Moving Defendants move to compel the case into arbitration for the same reasons previously submitted. (Dkt. No. 104 at 5.) Moving Defendants alternatively seek to dismiss the complaint for failure to state a claim as to each of Plaintiff’s causes of action.
ANALYSIS
I. Moving Defendants’ Motion to Compel As the party seeking to compel arbitration, Defendants bear the burden of proving the existence of an agreement to arbitrate. Johnson v. Walmart Inc. , 57 F.4th 677, 681 (9th Cir. 2023). When, as here, “the making of the arbitration agreement” is at issue, the summary judgment standard applies. Hansen v. LMB Mortg. Servs., Inc ., 1 F.4th 667, 670 (9th Cir. 2021) (quoting 9 U.S.C. § 4). To prevail, Defendants must show there is no genuine issue as to any material fact regarding formation of the arbitration contract. Id .
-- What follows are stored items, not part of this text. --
/-- R432, R433, R435, R436, R439: how each configure command fails: the block is as after power-on, the
parameters and pending commands kept, and the failure is in the return only (that every register, the BCJ2 unit's
too, is cleared is the model's reading, log entry 12, to the values of log entries 4 and 5; the host's buffer is emptied:
log entry 25). -/
def Obligations.FailedConfigureLeavesTheBlockUnconfigured : Prop :=
  ∀ (s : State) (failed : Status → Cause → State), s.activity = .idle →
    (∀ st ca, failed st ca = { State.reset with
      params := s.params
      host := { cmds := s.host.cmds, out := []
                ret := some { status := st, cause := some ca, consumed := .bytes 0, produced := 0 } } }) →
    (∀ (props : List Byte) (n : U64), props.length ≠ 5 →
      exec (.configLzma1Raw props n) s = .next (failed .invalidData .badProps)) ∧
    (∀ (v d0 d1 d2 d3 : Byte) (n : U64), 224 < v.toNat →
      exec (.configLzma1Raw [v, d0, d1, d2, d3] n) s = .next (failed .invalidData .badProps)) ∧
    (∀ (v d0 d1 d2 d3 : Byte) (n : U64), v.toNat ≤ 224 →
      s.params.dictMax.toNat < d0.toNat + d1.toNat * 2 ^ 8 + d2.toNat * 2 ^ 16 + d3.toNat * 2 ^ 24 →
      exec (.configLzma1Raw [v, d0, d1, d2, d3] n) s = .next (failed .notSupported .dictTooLarge)) ∧
    (∀ h : Vector Byte 13, 224 < h[0].toNat →
      exec (.configLzma1Alone h) s = .next (failed .invalidData .badProps)) ∧
    (∀ h : Vector Byte 13, h[0].toNat ≤ 224 →
      s.params.dictMax.toNat < h[1].toNat + h[2].toNat * 2 ^ 8 + h[3].toNat * 2 ^ 16 + h[4].toNat * 2 ^ 24 →
      exec (.configLzma1Alone h) s = .next (failed .notSupported .dictTooLarge)) ∧
    (∀ h : Vector Byte 13, h[0].toNat ≤ 224 →
      h[1].toNat + h[2].toNat * 2 ^ 8 + h[3].toNat * 2 ^ 16 + h[4].toNat * 2 ^ 24 ≤ s.params.dictMax.toNat →
      (∀ k : Fin 8, h[5 + k.val] = 0xFF) →
      exec (.configLzma1Alone h) s = .next (failed .notSupported .unknownSize)) ∧
    (∀ q : Byte, 40 < q.toNat → exec (.configLzma2 q) s = .next (failed .invalidData .badProps)) ∧
    (∀ (q : Byte) (size : Word), decodeDictProp q = some size → s.params.dictMax.toNat < size.toNat →
      exec (.configLzma2 q) s = .next (failed .notSupported .dictTooLarge))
Plaintiff’s FAC “failed to allege sufficient facts for this Court to decide the arbitrability of the claims against these Defendants.” (Dkt. No. 93 at 14.) But despite the Court’s prior ruling, Moving Defendants do not argue the SAC resolves that issue. They instead insist, “[f]or the reasons stated in [Moving Defendants’] prior filings, [Moving Defendants] respectfully contend that Plaintiff is bound by the arbitration agreements and this matter should be compelled to arbitration.” (Dkt. No. 104 at 11.) Because Moving Defendants have not shown or alleged how the SAC pleads sufficient facts for the Court to compel arbitration, the Court does not now do so. So, Moving Defendants’ motion to compel is DENIED. [3]
II. Moving Defendants’ Motion to Dismiss A complaint must contain a “short and plain statement of the claim showing that the pleader is entitled to relief.” Fed. R. Civ. P. 8(a)(2). To meet this requirement, the complaint must provide “enough facts to state a claim to relief that is plausible on its face.” Bell Atl. Corp. v. Twombly , 550 U.S. 544, 570 (2007). “A claim has facial plausibility when the plaintiff pleads factual content that allows the court to draw the reasonable inference that the defendant is liable for the misconduct alleged.” Ashcroft v. Iqbal , 556 U.S. 662, 678 (2009) (citations omitted). And while “[t]he plausibility standard is not akin to a ‘probability requirement,’ [] it asks for more than a sheer possibility that a defendant has acted unlawfully.” Id.
A. Whether the Complaint was Ghostwritten – Pleading Standard “[A] pro se complaint, however inartfully pleaded, must be held to less stringent standards than formal pleadings drafted by lawyers.” Erickson v. Pardus , 551 U.S. 89, 94 (2007) (cleaned up); see also Vitale v. Wells Fargo Bank Nat’l Ass’n , No. 23-cv-06019-BLF, 2024 WL 4469184, at *4-5 (N.D. Cal. Oct. 9, 2024) (applying the liberal pleading standard to a pro se complaint). Moving Defendants urge the Court not to apply the liberal pleading standard to Plaintiff’s complaint on the grounds an attorney ghostwrote her filings. (Dkt. No. 104 at 11-14.) See Duran v. Carris , 238 F.3d 1268, 1272 (10th Cir. 2011) (collecting cases holding attorneys ghostwriting briefs constitutes “misrepresentation to [the] court by litigant and attorney,” and on that ground deny unrepresented plaintiffs a liberal standard).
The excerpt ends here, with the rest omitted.